Therefore, the user 1 can operate the desired operation target
apparatus 30 unconsciously.
[0261] As another instruction method, note that the information
processing device 10 may directly control the operation of the
operation target apparatus 30, for example. In other words, the
information processing device 10 controls the operation of the
operation target apparatus 30 without going through the operating
apparatus 20 as an agent. At this time, the information processing
device 10 can control the operation of the operation target
apparatus 30 even without recognizing the control method of each
operating apparatus 20.
3. Variations
[0262] (Other Examples of Configuration)
[0263] Although the above description has illustrated a
configuration (configuration illustrated in FIG. 2) in which two
operating apparatuses 20-1 and 20-2 are respectively provided for
one information processing device 10 and five operating target
apparatuses 30-1 to 30-5 are respectively provided for two
operating apparatuses 20-1 and 20-2, the number of these
apparatuses is not limited, and a configuration in which a
plurality of operating apparatuses 20 and a plurality of operation
target apparatuses 30 are provided can be employed.
[0264] FIG. 26 illustrates another example of the configuration
including an information processing device to which the present
technology is applied.
[0265] The configuration illustrated in FIG. 26 includes the
information processing device 10, operating apparatuses 20-1 to
20-N (N is an integer of 1 or larger), and operation target
apparatuses 30-1 to 30-M (M is an integer of 1 or larger).
[0266] In FIG. 26, operating apparatuses 20-1 to 20-N are provided
for the information processing device 10, and any of the operation
target apparatuses 30-1 to 30-M is provided for each of the
operating apparatuses 20-1 to 20-N. That is, a plurality of
operating apparatuses 20 is provided for the information processing
device 10, and one or a plurality of operation target apparatuses
30 is provided for each operating apparatus 20.
[0267] Although it has been described in the above description that
the control unit 100 in the information processing device 10 on the
local side includes the voice recognition processing unit 121 to
the reproduction volume characteristic determination unit 126, note
that all or some of the voice recognition processing unit 121 to
the reproduction volume characteristic determination unit 126 may
be incorporated in the server 50 on the cloud side. That is, each
of the voice recognition processing unit 121 to the reproduction
volume characteristic determination unit 126 may be incorporated in
either apparatus of the information processing device 10 on the
local side or the server 50 on the cloud side.

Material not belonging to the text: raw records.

-- ==== Sys2Proof/Machine/Gather.lean ====
section
/-!
DEFINITION. Pre-emption: the context gather and the restore (15 R393 to R396), CTXSV and CTXRS.
-/
namespace Sys2Proof.Machine

/-! ### The image (R394) -/

/-- A little-endian field. -/
def le (n x : Nat) : List Byte := bytesOfNat n x

/-- Zeros. -/
def pad (n : Nat) : List Byte := List.replicate n 0

/-- OP, F and D of the word at a resume point; zero where it cannot be read. -/
def State.wordAt (s : State) (core : Nat) (g : Group) (pn : DWord) (slot : Nat) : Word :=
  match s.codeRaw core g pn with
  | .error _ => 0
  | .ok (l, _) => (packetOfLine l pn).toList.getD slot 0

/-- The bits of %fcr and %fsr that are not zero fields (02 R39, R40). -/
def fcrMask : DWord := 0x1F7
def fsrMask : DWord := 0x1F0

/-- BSYNC of a barrier (14 Table 14-10). -/
def bsyncOf (w : Word) : Option Nat :=
  if w.extractLsb' 25 6 == 0x37 && w.extractLsb' 0 4 == 3 then some (w.extractLsb' 16 6).toNat else none

/-- A path entry as it is saved: one whose barrier wait has ended, its BSYNC or BWAIT not having moved on yet, is past
the instruction. -/
def Path.atSave (p : Path) (s : State) (core : Nat) (g : Group) : Path :=
  match p.wait with
  | some (.passed _) =>
    let (n, cut) := s.wordsAt core g p.pn p.slot
    { p.past n cut with state := .ready }
  | _ => p

/-- A path entry's bytes (Table 15-7). -/
def Path.bytes (p : Path) (i : Nat) : List Byte :=
  (List.range (8 + p.jstack.length)).flatMap fun w => le 8 (p.word i w).toNat

/-- A register's bytes, with its tags where it is at M. -/
def VReg.bytes (r : VReg) : List Byte :=
  ((List.range 32).flatMap fun l => le 4 (r.lane l).toNat) ++
    if r.place == .m then (List.range 8).flatMap fun j => le 32 ((r.tags.getD j 0).toNat) else []

/-- The names whose %dirty bit is set. -/
def dirtyNames (d : BitVec 64) : List Nat := (List.range 64).filter fun n => d.getLsbD n

/-- A group image (Table 15-13). -/
def State.groupImage (s : State) (core : Nat) (g : Group) : List Byte :=
  let a := g.arch
  let head := fun (np nr size : Nat) => le 2 g.gidx ++ le 1 np ++ le 1 nr ++ le 4 size ++ le 8 (quotaWord g).toNat ++
    le 8 a.fcr.toNat ++ le 8 a.fsr.toNat ++ le 8 a.dph.toNat ++ le 8 a.dirty.toNat ++ le 8 (bitNat g.ended 0) ++
    le 8 (max g.vtClu (max g.vtDev g.vtSys))
  if g.ended then head 0 0 0x40
  else
    let paths := a.valid.flatMap fun i => ((a.path i).atSave s core g).bytes i
    let regs := (dirtyNames a.dirty).flatMap fun n => (a.vreg n).bytes
    let body := ((List.range 64).flatMap fun n => le 8 (a.sreg (BitVec.ofNat 6 n)).toNat) ++
      ((List.range 64).flatMap fun n => le 4 (a.preg (BitVec.ofNat 6 n)).toNat) ++
      ((List.range 64).flatMap fun n => le 8 (mapWord a n).toNat) ++ paths ++ regs
    head a.valid.length (dirtyNames a.dirty).length (0x40 + body.length) ++ body

def Coupling.bytes (x : Coupling) : List Byte :=
  le 1 (bitNat x.opened 0 + bitNat x.closed 1 + bitNat x.defer 2) ++ le 1 x.prod ++ le 1 x.cons ++ le 1 0 ++
    le 2 x.depth ++ le 2 x.allow ++ le 2 x.occ ++ le 2 x.ret ++ pad 4

def Barrier.bytes (x : Barrier) : List Byte :=
  le 2 x.count ++ le 2 x.arr ++ le 1 (bitNat x.phase 0) ++ pad 3 ++ le 4 x.arrived.toNat ++ le 4 x.last.toNat

def Channel.bytes (x : Channel) : List Byte :=
  le 8 x.issued ++ le 8 x.completed ++ le 8 x.wp.toNat ++ le 8 (match x.latch with
    | some (op, c, more) => op % 2 ^ 48 + c.toNat * 2 ^ 48 + bitNat more 56
    | none => 0)

/-- The slots that groups of a team own: partition, slot, group index. -/
def State.teamSlots (s : State) (t : Team) : List (Nat × Nat × Nat) :=
  (List.range 8).flatMap fun p => (List.range 64).filterMap fun o =>
    match (s.slot t.core p o).owner with
    | some n => if partOf t.core n == p then (t.groups.findIdx? (· == n)).map fun i => (p, o, i) else none
    | none => none

def Slot.bytes (x : Slot) : List Byte :=
  le 256 x.tile.toNat ++ le 64 x.side.toNat ++ le 1 x.tag.toNat ++ le 1 (bitNat x.present 0) ++ pad 62

/-- The bytes of a SCRATCH bank. -/
def bankBytes : Nat := 98304

/-- The team state (Table 15-14). -/
def State.teamState (s : State) (t : Team) : List Byte :=
  let own := s.teamSlots t
  let owner := fun (p o : Nat) => match own.find? fun x => x.1 == p && x.2.1 == o with
    | some x => x.2.2 + 1
    | none => 0
  let chans := (List.range 8).flatMap fun k => match t.chans[k]? with
    | some n => (s.chan t.core n).bytes
    | none => pad 32
  let handles := t.qs.flatMap fun x =>
    if x.opened then (x.handles.flatMap fun h => le 4 h.toNat) ++ pad ((16 - 4 * x.occ % 16) % 16) else []
  t.qs.flatMap Coupling.bytes ++ t.bars.flatMap Barrier.bytes ++ chans ++
    ((List.range 8).flatMap fun p => (List.range 64).map fun o => BitVec.ofNat 8 (owner p o)) ++ handles ++
    (own.flatMap fun x => (s.slot t.core x.1 x.2.1).bytes) ++
    t.scr.flatMap fun b => s.readBytes (scratchCell (clusterOfCore t.core) b 0) bankBytes

/-- The image of a team (Table 15-12). -/
def State.teamImage (s : State) (t : Team) (h : Header) : List Byte :=
  let gs := t.groups.flatMap fun n => match s.group t.core n with
    | some g => s.groupImage t.core g
    | none => []
  let st := s.teamState t
  le 4 0x47435459 ++ le 2 1 ++ le 2 t.groups.length ++ le 8 (0x100 + gs.length + st.length) ++ le 8 t.launch ++
    le 4 t.t ++ le 1 t.vi ++ pad 3 ++ le 8 t.core ++ le 8 0x100 ++ le 8 (0x100 + gs.length) ++ le 8 s.ns ++ h.res ++
    pad 128 ++ gs ++ st

/-! ### The gather (R393) -/

/-- Every group is drained, every LDO, pass and copy of the team is over, and what its copies wrote is visible (12 R309: the
image has no place for the times of a channel; log 58). -/
def State.teamSettled (s : State) (t : Team) : Bool :=
  (t.groups.all fun n => match s.group t.core n with
    | some g => (if g.ended then g.idle else s.quiet t.core n g) &&
        !((s.part t.core (partOf t.core n)).mtx.any fun x => x.grp == n)
    | none => true) && t.chans.all fun n => (s.chan t.core n).ops.isEmpty && (s.chan t.core n).vtDev ≤ s.ns

/-- A channel of the team holds an operation stopped by a fault. -/
def State.teamStopped (s : State) (t : Team) : Bool := t.chans.any fun n => (s.chan t.core n).stopped.isSome

/-- A stream of a Ranene group gathers this team. -/
def State.gathering (s : State) (k : Nat) : Bool :=
  s.groups.any fun x => isRanene (x.1 / 256) && !x.2.ended &&
    x.2.arch.valid.any fun i => (x.2.arch.path i).wait == some (.gathered k)

/-- A Ranene group other than this one holds a group of the team. -/
def State.heldByOthers (s : State) (t : Team) (self : Nat) : Bool :=
  t.groups.any fun n => (s.holders t.core n).any fun x => x.1 != self

/-- Stopped operations are aborted (R154). -/
def State.abortStopped (s : State) (t : Team) : State :=
  t.chans.foldl (fun s n => match (s.chan t.core n).stopped with
    | some c => s.abortCopy t.core n c
    | none => s) s

/-- Management memory is written; the lines it covers whole are no longer poisoned. -/
def State.mgmtPut (s : State) (off : Nat) (bs : List Byte) : State :=
  let s := s.writeBytes (mgmtCell off) bs
  { s with poison := s.poison.filter fun c => !(mgmtCell off ≤ c && c + 128 ≤ mgmtCell (off + bs.length)) }

/-- The answer of a failure. -/
def gatherFail (code : Nat) : DWord := BitVec.ofNat 64 (2 ^ 63 + code)

/-- The image is written and the team's resources are freed, or the team goes on (R396). -/
def State.saveTeam (s : State) (k : Nat) (t : Team) (h : Header) (a cap : DWord) : State × DWord :=
  let img := s.teamImage t h
  if cap.toNat < img.length then (s, gatherFail 4)
  else
    match mgmtOff a img.length with
    | none => (s, gatherFail 3)
    | some off => ((s.mgmtPut off img).freeTeam k t, BitVec.ofNat 64 img.length)

def execCtxsv (q : Quals) (d a b : BitVec 6) (s : State) : Host.Outcome State Fault Refusal :=
  runWith none true s fun c s => do
    if c.active q == 0 then .ok (c.finish s)
    else
      let x ← c.s a
      let cap ← c.s b
      c.needIdle
      let self := groupKey c.iss.core c.iss.grp
      let memo := match (c.g.arch.path c.iss.ent).wait with
        | some (.gathered k) => some k
        | _ => none
      let answer := fun (c : Ctx) (s : State) (r : DWord) => (Except.ok (c.finish (c.writeS s d r)) : Except Stop State)
      match memo with
      | none =>
        match (s.selected c.iss.core c.g).bind fun x => x.2.2.team.bind fun k => (s.teams.find k).map fun t => (k, t) with
        | none => answer c s (gatherFail 1)
        | some (k, t) =>
          if s.teamStopped t then answer c s (gatherFail 2)
          else if x.toNat % 128 != 0 || (mgmtOff x 1).isNone then answer c s (gatherFail 3)
          else
            let c := { c with g := c.g.dropHold true }
            let s := c.put s c.g
            .ok (c.block s (if s.heldByOthers t self || s.gathering k then .unheld k else .gathered k))
      | some k =>
        match s.teams.find k with
        | none => answer c s (gatherFail 1)
        | some t =>
          let s := s.abortStopped t
          match (s.ctx t.vi).launch t.launch with
          | none => answer c s (gatherFail 1)
          | some l =>
            if !s.teamSettled t then .ok (c.block s (.gathered k))
            else
              let (s, r) := s.saveTeam k t l.hdr x cap
              answer c s r

/-! ### The restore (R395) -/

/-- What a restore reads from the header of an image. -/
structure ImageHead where
  ngrp : Nat
  size : Nat
  launch : Nat
  t : Nat
  vi : Nat
  soff : Nat
  time : Nat
  deriving DecidableEq, Repr

/-- The header, where MAGIC, VERSION and GOFF are right. -/
def ImageHead.ofBytes (bs : List Byte) : Option ImageHead :=
  let f := fieldOf bs
  if f 0 4 != 0x47435459 || f 4 2 != 1 || f 0x28 8 != 0x100 then none
  else some ⟨f 6 2, f 8 8, f 0x10 8, f 0x18 4, f 0x1C 1, f 0x30 8, f 0x38 8⟩

/-- The group images of an image, by their SIZE. -/
def groupImages : Nat → List Byte → List (List Byte)
  | 0, _ => []
  | n + 1, bs => let k := fieldOf bs 4 4; bs.take k :: groupImages n (bs.drop k)

/-- The bytes a group image should have. -/
def groupLength (bs : List Byte) : Nat :=
  let f := fieldOf bs
  if f 0x30 8 % 2 == 1 then 0x40
  else
    let paths := (List.range (f 2 1)).foldl (fun o _ => o + 64 + 8 * (f o 8 / 2 ^ 12 % 128)) 0x540
    (dirtyNames (BitVec.ofNat 64 (f 0x28 8))).foldl (fun o n => o + if f (0x340 + 8 * n) 8 % 4 == 3 then 384 else 128) paths

def Coupling.ofBytes (bs : List Byte) (handles : List Word) : Coupling :=
  let f := fieldOf bs
  { opened := f 0 1 % 2 == 1, closed := f 0 1 / 2 % 2 == 1, defer := f 0 1 / 4 % 2 == 1, prod := f 1 1, cons := f 2 1,
    depth := f 4 2, allow := f 6 2, ret := f 10 2, handles := handles, stored := f 0 1 % 2 == 1 }

def Barrier.ofBytes (bs : List Byte) : Barrier :=
  let f := fieldOf bs
  ⟨f 0 2, f 2 2, f 4 1 % 2 == 1, BitVec.ofNat 32 (f 8 4), BitVec.ofNat 32 (f 12 4)⟩

/-- Entry i of a table of equal records. -/
def record (bs : List Byte) (off size i : Nat) : List Byte := (bs.drop (off + size * i)).take size

/-- The handles of each coupling, and where they end. -/
def handlesOf (st : List Byte) : List (List Word) × Nat :=
  (List.range 16).foldl (fun (p : List (List Word) × Nat) i =>
    let r := record st 0 16 i
    let n := if fieldOf r 0 1 % 2 == 1 then fieldOf r 8 2 else 0
    (p.1 ++ [(List.range n).map fun j => BitVec.ofNat 32 (fieldOf st (p.2 + 4 * j) 4)], p.2 + (4 * n + 15) / 16 * 16))
    ([], 0x500)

[0268] Furthermore, as a countermeasure for accessibility,
information regarding various utterances may be presented on a
screen of the information processing device 10 or the mobile
apparatus 40, so that the user 1 is only required to simply select
which utterance is to be reproduced from the information to start
reproduction of synthetic voice by the information processing
device 10.
[0269] Specifically, for example, since one or a plurality of
preset utterances is displayed as a list after the button of
"wake-up word" is operated, the user 1 is only required to select a
button for the desired utterance from the list. Moreover, commands
(interactive transitions) frequently used in the transition after
the selected button may be displayed here in a list. Specifically,
when the button of "register schedule" is selected after the button
of "wake-up word" is operated, a command of "lunch" is displayed as
a candidate. Here, note that the user 1 may perform input operation
(text input) on the spot, and text according to the input operation
may be reproduced by voice synthesis.
[0270] Furthermore, the series of processes described above (e.g.,
processes illustrated in flowchart of FIG. 7, FIG. 8, or the like
described above) can be executed by hardware or software. In a case
where a series of processes are executed by software, programs that
configure the software are installed in the information processing
device 10.
[0271] Then, in the information processing device 10, the control
unit 100 (e.g., CPU) loads and executes a program recorded in a
storage device (e.g., read only memory (ROM)) such as the memory
101 in a random access memory (RAM), so as to execute the series of
processes described above.
[0272] Note that the program executed by the control unit 100
(e.g., CPU) can be recorded on a removable recording medium as a
package medium or the like and provided, for example. Furthermore,
a program can be provided via a wired or wireless transmission
medium such as a local area network, the Internet, or digital
satellite broadcasting.
[0273] Here, in the present disclosure, the processes performed by
the control unit 100 (e.g., CPU) according to the program do not
necessarily have to be performed in chronological order in the
order described as the flowchart described above. That is, the
processing performed by the control unit 100 (e.g., CPU) according
to the program also includes processes executed in parallel or
individually (e.g., parallel process or process by object).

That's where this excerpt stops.